- Original cast album cover
- Music: Vivian Ellis
- Lyrics: A. P. Herbert
- Book: A. P. Herbert
- Productions: 1947 West End 1987 Off-West End revival

= Bless the Bride =

Musical by Vivian Ellis and A. P. Herbert

Bless the Bride is a musical with music by Vivian Ellis and a book and lyrics by A. P. Herbert, the third of five musicals they wrote together. The story is about an English girl who elopes with a debonair French actor; he goes off to serve in the Franco-Prussian War, and his friend, who bears a grudge against the English, tells his bride that he has been killed in action. The musical is remembered as Ellis's best work and for the recordings of "This is my lovely day" and "I was never kissed before", with the original stars Lizbeth Webb and Georges Guétary.
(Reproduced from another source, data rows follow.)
-- ==== Sys2Proof/Certificates/Slice0/Obligations.lean ====
section
/-!
DEFINITION. The statements of this slice, for the provers: what the rules of the spec say that an instruction or the machine does.
-/
open Sys2Proof Sys2Proof.Machine

/-- ADD, SUB, MUL, MULH, MULHU, the bitwise operations and MIN, MAX, MINU, MAXU write their result to s[SD] and nothing else
(15_scalar_and_control_instructions.md). -/
def Obligations.AddSubtractMultiplyAndLogic : Prop :=
  ∀ (s : State) (g : Guard) (sd sa sb : Nat) (imm : BitVec 32), s.holds g = true →
    let a := s.rs sa
    let b := s.rs sb
    let c := imm.signExtend 64
    let mulS (x y : W64) : W64 := (x.signExtend 128 * y.signExtend 128).extractLsb' 64 64
    let mulU (x y : W64) : W64 := (x.zeroExtend 128 * y.zeroExtend 128).extractLsb' 64 64
    Completes (.add g sd sa sb) s (fun t => WritesS s t 8 sd (a + b)) ∧
    Completes (.addImm g sd sa imm) s (fun t => WritesS s t 8 sd (a + c)) ∧
    Completes (.sub g sd sa sb) s (fun t => WritesS s t 8 sd (a - b)) ∧
    Completes (.subImm g sd sa imm) s (fun t => WritesS s t 8 sd (a - c)) ∧
    Completes (.mul g sd sa sb) s (fun t => WritesS s t 8 sd (a * b)) ∧
    Completes (.mulImm g sd sa imm) s (fun t => WritesS s t 8 sd (a * c)) ∧
    Completes (.mulh g sd sa sb) s (fun t => WritesS s t 8 sd (mulS a b)) ∧
    Completes (.mulhu g sd sa sb) s (fun t => WritesS s t 8 sd (mulU a b)) ∧
    Completes (.andR g sd sa sb) s (fun t => WritesS s t 8 sd (a &&& b)) ∧
    Completes (.andImm g sd sa imm) s (fun t => WritesS s t 8 sd (a &&& c)) ∧
    Completes (.orR g sd sa sb) s (fun t => WritesS s t 8 sd (a ||| b)) ∧
    Completes (.orImm g sd sa imm) s (fun t => WritesS s t 8 sd (a ||| c)) ∧
    Completes (.xorR g sd sa sb) s (fun t => WritesS s t 8 sd (a ^^^ b)) ∧
    Completes (.xorImm g sd sa imm) s (fun t => WritesS s t 8 sd (a ^^^ c)) ∧
    Completes (.andn g sd sa sb) s (fun t => WritesS s t 8 sd (a &&& ~~~b)) ∧
    Completes (.minR g sd sa sb) s (fun t => WritesS s t 8 sd (if a.slt b then a else b)) ∧
    Completes (.minImm g sd sa imm) s (fun t => WritesS s t 8 sd (if a.slt c then a else c)) ∧
    Completes (.maxR g sd sa sb) s (fun t => WritesS s t 8 sd (if a.slt b then b else a)) ∧
    Completes (.maxImm g sd sa imm) s (fun t => WritesS s t 8 sd (if a.slt c then c else a)) ∧
    Completes (.minu g sd sa sb) s (fun t => WritesS s t 8 sd (if a.ult b then a else b)) ∧
    Completes (.minuImm g sd sa imm) s (fun t => WritesS s t 8 sd (if a.ult c then a else c)) ∧
    Completes (.maxu g sd sa sb) s (fun t => WritesS s t 8 sd (if a.ult b then b else a)) ∧
    Completes (.maxuImm g sd sa imm) s (fun t => WritesS s t 8 sd (if a.ult c then c else a))

/-- DIV, DIVU, REM and REMU give the quotient and remainder of R355 and fault on nothing (R355). -/
def Obligations.DivisionNeverFaults : Prop :=
  ∀ (s : State) (g : Guard) (sd sa sb : Nat), s.holds g = true →
    let a := s.rs sa
    let b := s.rs sb
    let q : W64 := if b = 0 then BitVec.allOnes 64
                   else if a.toInt = -2 ^ 63 ∧ b.toInt = -1 then a else BitVec.ofInt 64 (a.toInt.tdiv b.toInt)
    let u : W64 := if b = 0 then BitVec.allOnes 64 else BitVec.ofNat 64 (a.toNat / b.toNat)
    Completes (.div g sd sa sb) s (fun t => WritesS s t 8 sd q) ∧
    Completes (.divu g sd sa sb) s (fun t => WritesS s t 8 sd u) ∧
    Completes (.rem g sd sa sb) s (fun t => WritesS s t 8 sd (a - q * b)) ∧
    Completes (.remu g sd sa sb) s (fun t => WritesS s t 8 sd (a - u * b))

/-- SHL, SHR and SAR shift by the whole unsigned count: 0 from 64 up, or 64 copies of bit 63 for SAR (R356). -/
def Obligations.ShiftsByAnyCount : Prop :=
  ∀ (s : State) (g : Guard) (sd sa sb : Nat) (imm : BitVec 32), s.holds g = true →
    let a := s.rs sa
    let left (v : W64) (n : Nat) : Prop := ∀ i, i < 64 → v.getLsbD i = (decide (n ≤ i) && a.getLsbD (i - n))
    let right (v : W64) (n : Nat) : Prop := ∀ i, i < 64 → v.getLsbD i = a.getLsbD (i + n)
    let keep (v : W64) (n : Nat) : Prop := ∀ i, i < 64 → v.getLsbD i = a.getLsbD (min (i + n) 63)
    let n := (s.rs sb).toNat
    let m := (imm.signExtend 64).toNat
    Completes (.shl g sd sa sb) s (fun t => ∃ v, left v n ∧ WritesS s t 8 sd v) ∧
    Completes (.shr g sd sa sb) s (fun t => ∃ v, right v n ∧ WritesS s t 8 sd v) ∧
    Completes (.sar g sd sa sb) s (fun t => ∃ v, keep v n ∧ WritesS s t 8 sd v) ∧
    Completes (.shlImm g sd sa imm) s (fun t => ∃ v, left v m ∧ WritesS s t 8 sd v) ∧
    Completes (.shrImm g sd sa imm) s (fun t => ∃ v, right v m ∧ WritesS s t 8 sd v) ∧
    Completes (.sarImm g sd sa imm) s (fun t => ∃ v, keep v m ∧ WritesS s t 8 sd v)

/-- NOP, CLZ, CTZ, POPC, EXT, SEL and MADD complete with the results of R357 and change nothing else (R357). -/
def Obligations.UnaryScalarOperations : Prop :=
  ∀ (s : State) (g : Guard) (sd sa sb sc pa : Nat) (x : Ext), s.holds g = true →
    let a := s.rs sa
    let extended : W64 := match x with
      | .b => (a.truncate 8).signExtend 64
      | .bu => (a.truncate 8).zeroExtend 64
      | .h => (a.truncate 16).signExtend 64
      | .hu => (a.truncate 16).zeroExtend 64
      | .w => (a.truncate 32).signExtend 64
      | .wu => (a.truncate 32).zeroExtend 64
    Completes (.nop g) s (fun t => GoesOn s t 8) ∧
    Completes (.clz g sd sa) s (fun t => ∃ n : Nat, n ≤ 64 ∧ (∀ i, 64 - n ≤ i → a.getLsbD i = false) ∧
      (n < 64 → a.getLsbD (63 - n) = true) ∧ WritesS s t 8 sd (BitVec.ofNat 64 n)) ∧
    Completes (.ctz g sd sa) s (fun t => ∃ n : Nat, n ≤ 64 ∧ (∀ i, i < n → a.getLsbD i = false) ∧
      (n < 64 → a.getLsbD n = true) ∧ WritesS s t 8 sd (BitVec.ofNat 64 n)) ∧
    Completes (.popc g sd sa) s (fun t =>
      WritesS s t 8 sd (BitVec.ofNat 64 ((List.range 64).filter fun i => a.getLsbD i).length)) ∧
    Completes (.ext g sd sa x) s (fun t => WritesS s t 8 sd extended) ∧
    Completes (.sel g sd sa sb pa) s (fun t => WritesS s t 8 sd (if s.rp pa then a else s.rs sb)) ∧
    Completes (.madd g sd sa sb sc) s (fun t => WritesS s t 8 sd (a * s.rs sb + s.rs sc))

/-- CMP and the predicate operations write predicates or their number; LI, ADDX, ANDX, ORX, ADDPC and SPPEER write their results;
nothing else changes (15_scalar_and_control_instructions.md). -/
def Obligations.PredicatesAndWideImmediates : Prop :=
  (∀ (s : State) (g : Guard) (c : Cond) (sd sa sb pd pa pb : Nat) (imm : BitVec 32), s.holds g = true → pd < 8 →
    let sat (x y : W64) : Bool := match c with
      | .eq => x == y
      | .ne => x != y
      | .lt => x.slt y
      | .ge => !x.slt y
      | .ltu => x.ult y
      | .geu => !x.ult y
    Completes (.cmp g c sa sb pd) s (fun t => WritesP s t pd (sat (s.rs sa) (s.rs sb))) ∧
    Completes (.cmpImm g c sa pd imm) s (fun t => WritesP s t pd (sat (s.rs sa) (imm.signExtend 64))) ∧
    Completes (.pand g pd pa pb) s (fun t => WritesP s t pd (s.rp pa && s.rp pb)) ∧
    Completes (.por g pd pa pb) s (fun t => WritesP s t pd (s.rp pa || s.rp pb)) ∧
    Completes (.pxor g pd pa pb) s (fun t => WritesP s t pd (s.rp pa ^^ s.rp pb)) ∧
    Completes (.pnot g pd pa) s (fun t => WritesP s t pd (!s.rp pa)) ∧
    Completes (.pget g sd) s (fun t => ∃ v : W64, (∀ i, i < 64 → v.getLsbD i = (decide (i < 8) && s.rp i)) ∧ WritesS s t 8 sd v) ∧
    Completes (.pset g sa) s (fun t => CtxOnly s t ∧ t.ctx = { s.ctx.advance 8 with p := t.ctx.p } ∧ t.rp 0 = true ∧
      ∀ q, 0 < q → q < 8 → t.rp q = (s.rs sa).getLsbD q)) ∧
  (∀ (s : State) (g : Guard) (sd sa : Nat) (imm : BitVec 32) (wide : W64), s.holds g = true →
    Completes (.li g sd wide) s (fun t => WritesS s t 16 sd wide) ∧
    Completes (.addx g sd sa wide) s (fun t => WritesS s t 16 sd (s.rs sa + wide)) ∧
    Completes (.andx g sd sa wide) s (fun t => WritesS s t 16 sd (s.rs sa &&& wide)) ∧
    Completes (.orx g sd sa wide) s (fun t => WritesS s t 16 sd (s.rs sa ||| wide)) ∧
    Completes (.addpc g sd imm) s (fun t => WritesS s t 8 sd (s.ctx.pc + imm.signExtend 64)) ∧
    Completes (.sppeer g sd sa imm) s (fun t =>
      WritesS s t 8 sd ((1#2 ++ (s.rs sa).truncate 8 ++ imm.truncate 22 : BitVec 32).zeroExtend 64)))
The original production opened at the Adelphi Theatre in London on 26 April 1947 and ran for 886 performances. A revival was presented in London as Sadler's Wells Theatre in 1987.

==Original production==
The show was Charles B. Cochran's 125th production. Cochran had signed 19-year-old Adele Leigh as the lead, but the next day the new Royal Opera offered her principal roles. After much negotiation, Cochran released her from the contract and hired Lizbeth Webb.

The musical opened at the Adelphi Theatre in London on 26 April 1947, just before Oklahoma!, and was directed by Wendy Toye. It was not overshadowed by the American hit, enjoying a good reception from the critics and audiences, and running for three years and a total of 886 performances. The production was notable for its highly stylised scenery by Tanya Moiseiwitsch, a break with the realism of earlier musical comedy sets. One of Webb's songs with Guétary, "This Is My Lovely Day", became one of the BBC's most requested songs of all times, and the song's popularity, and that of the show, were increased by their association with the wedding in 1947 of Princess Elizabeth and Lt. Philip Mountbatten.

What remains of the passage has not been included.